Greatest hits album by Kamal Heer
- Released: 17 June 2008
- Recorded: 2000–2007
- Genre: Punjabi, Sad
- Length: 48 Minutes
- Label: Plasma Records
- Producer: Sangtar

Kamal Heer chronology
| Chan Jiha Gabhru (2007) | Moti Chun Ke (2008) | Jinday Ni Jinday (2009) |

= Moti Chun Ke =

Moti Chun Ke is a sad song collection by Punjabi singer Kamal Heer.
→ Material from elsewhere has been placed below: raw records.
-- ==== Sys2Proof/Machine/AsmForms.lean ====
section
/-!
DEFINITION. How emkas writes each instruction and what it encodes (R82 to R84, R86, and each instruction's own
entry): the suffixes that a mnemonic accepts, its operands, and the word that they give.
-/
namespace Sys2Proof.Machine

/-! ## Operands as they are written (R83) -/

/-- The register kinds of R83. -/
inductive RegKind where
  | v | s | p | q | k | f | a | m | h
  deriving DecidableEq, Repr

/-- How many registers a kind has (R83). -/
def RegKind.count : RegKind → Nat
  | .v => 192
  | .s => 64
  | .p => 12
  | .q => 4
  | .k => 12
  | .f => 8
  | .a => 8
  | .m => 8
  | .h => 4

/-- The number that a register's field holds (R60, R67, R144). -/
def RegKind.code (kd : RegKind) (n : Nat) : Nat := if kd = .s then 192 + n else n

/-- One operand. -/
inductive AsmOpd where
  /-- A register, with `^` after it or a space suffix (R82, R232, R233). -/
  | reg (kd : RegKind) (n : Nat) (last : Bool) (spc : Option Nat)
  /-- `!Qn` (R150). -/
  | notQ (n : Nat)
  /-- `#d` (R84). -/
  | demand (e : AsmExpr)
  /-- A special register by its name (R73). -/
  | special (n : Nat)
  | flt (x : FloatLit)
  | expr (e : AsmExpr)
  deriving DecidableEq, Repr

/-- The kind of a register letter. -/
def kindOf (c : Char) : Option RegKind :=
  match c with
  | 'v' => some .v
  | 's' => some .s
  | 'p' => some .p
  | 'q' => some .q
  | 'k' => some .k
  | 'f' => some .f
  | 'a' => some .a
  | 'm' => some .m
  | 'h' => some .h
  | _ => none

/-- A register name (R83). -/
def regOf (t : Txt) : Option (RegKind × Nat) :=
  match lower t with
  | c :: cs =>
    match kindOf c, plainNat cs with
    | some kd, some n => if n < kd.count && !cs.isEmpty then some (kd, n) else none
    | _, _ => none
  | [] => none

/-- The special registers by name (R73). -/
def specialNames : List (String × Nat) :=
  [("laneid", 0x00), ("groupid", 0x01), ("teampos", 0x02), ("lanexyz", 0x03), ("teamdim", 0x04), ("gridpos", 0x05),
   ("teamlin", 0x06), ("griddim", 0x07), ("clusterpos", 0x08), ("gridh", 0x09), ("coreloc", 0x0A), ("devnum", 0x0B),
   ("cyc", 0x0C), ("pix", 0x0D), ("fbb", 0x0E), ("tqs", 0x0F), ("livem", 0x10), ("runm", 0x11), ("framed", 0x12),
   ("satf", 0x13), ("sgrp", 0x14), ("ccinv", 0x15), ("trcause", 0x16), ("trmask", 0x17), ("trpc", 0x18),
   ("trinfo", 0x19), ("regcnt", 0x1A), ("regpc", 0x1B)]

/-- The value of a word in a table of names without case. -/
def named {α : Type} (tab : List (String × α)) (t : Txt) : Option α :=
  (tab.find? (fun p => p.1.toList == lower t)).map (·.2)

/-- The spaces (R66). -/
def spaceNames : List (String × Nat) := [("core", 0), ("clus", 1), ("glob", 2)]

/-- An operand (R82 to R85): a register with what stands after it, `!Qn`, `#d`, a special register, a float literal,
or an expression. -/
def operandOf (t : Txt) : Except AsmErr AsmOpd :=
  let (w, r) := takeRun nameRest t
  match regOf w, r with
  | some (kd, n), [] => .ok (.reg kd n false none)
  | some (kd, n), ['^'] => .ok (.reg kd n true none)
  | some (kd, n), '.' :: sp =>
    match named spaceNames sp with
    | some x => .ok (.reg kd n false (some x))
    | none => .error .operand
  | some _, _ => .error .operand
  | none, _ =>
    match t with
    | '!' :: cs =>
      match regOf (trimL cs) with
      | some (.q, n) => .ok (.notQ n)
      | _ => .error .operand
    | '#' :: cs => (exprOf cs).map .demand
    | _ =>
      match named specialNames t, floatLit t with
      | some n, _ => .ok (.special n)
      | none, some x => .ok (.flt x)
      | none, none => (exprOf t).map .expr

/-! ## Suffixes -/

/-- The type code of a type suffix (R64): `.q8pNxy` is 0x20 + 4·(N − 1) + 2·u + f. -/
def typeCode (t : Txt) : Option Nat :=
  match t with
  | 'q' :: '8' :: 'p' :: n :: x :: y :: [] =>
    match digitVal n with
    | some k =>
      if 1 ≤ k && k ≤ 7 && (x == 's' || x == 'n') && (y == 'e' || y == 'f') then
        some (0x20 + 4 * (k - 1) + (if x == 'n' then 2 else 0) + (if y == 'f' then 1 else 0))
      else none
    | none => none
  | _ =>
    named [("i8", 0), ("i16", 1), ("i32", 2), ("i64", 3), ("n8", 4), ("n16", 5), ("n32", 6), ("n64", 7),
      ("b8", 8), ("b16", 9), ("b32", 10), ("b64", 11), ("f32", 12), ("f16", 13), ("bf16", 14), ("f16x2", 15),
      ("bf16x2", 16)] t

/-- Where a suffix or an operand puts its number. -/
inductive AsmFld where
  | d | a | b | c
  /-- IMM16, signed or not. -/
  | imm
  /-- IMM41. -/
  | long
  /-- MOD from bit `sh` on. -/
  | mod (sh : Nat)
  /-- C from bit `sh` of the field on. -/
  | cBits (sh : Nat)
  | jmod (sh : Nat)
  deriving DecidableEq, Repr

/-- The suffixes of one row: at most one of them may stand. -/
structure AsmRow where
  /-- The suffixes and their numbers. -/
  toks : List (String × Nat) := []
  /-- Suffixes of a word and a number: the word, its least and greatest number, and what the least encodes. -/
  nums : Option (String × Nat × Nat × Nat) := none
  fld : AsmFld
  deriving DecidableEq, Repr

/-- A word and a number from `lo` to `hi` after it. -/
def wordNum (w : String) (lo hi first : Nat) (t : Txt) : Option Nat :=
  let l := w.toList
  if t.take l.length == l then
    match t.drop l.length with
    | [] => none
    | ds =>
      match plainNat ds with
      | some n => if lo ≤ n && n ≤ hi then some (n - lo + first) else none
      | none => none
  else none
The music was composed and produced by Sangtar.

==Track listing==

Moti Chun Ke
| No. | Title | Lyrics | Original Album | Length |
|---|---|---|---|---|
| 1. | "Moti Chun Ke" | Charan Likhari | Chan Jiha Gabhru | 4:37 |
| 2. | "Yaad Aegi" | Malkiat Meet | Masti-Kanthay Vala | 4:14 |
| 3. | "Dila Meria" | Davinder Khannewala | Kamli | 5:01 |
| 4. | "Poonian Da Rang" | Mangal Hathur | Masti 2 | 5:24 |
| 5. | "Yaad Kar Kar Ke" | Mangal Hathur | Masti Three | 4:57 |
| 6. | "Sharab Vichon Tohlde Pae" | Debi Makhsoospuri | Masti 2 | 5:58 |
| 7. | "Chan Meria" | Mangal Hathur | Masti Three | 5:33 |
| 8. | "Yeh Kaise Yaarane Hai" | Debi Makhsoospuri | Kamli | 4:57 |
| 9. | "Akhari Salaam" | Debi Makhsoospuri | Masti-Kanthay Vala | 4:28 |
| 10. | "Hathiar Na Chaliye" | Mangal Hathur | Chan Jiha Gabhru | 3:34 |
| Total length: |  |  |  | 48:43 |

==Award nominations==
Moti Chun Ke was nominated for "Best Folk-Pop Album" at the 2009 PTC Punjabi Music Awards. Also the song "Hathiar Na Chaliye" got Kamal Heer nominated for "Best Folk-Pop Vocalist".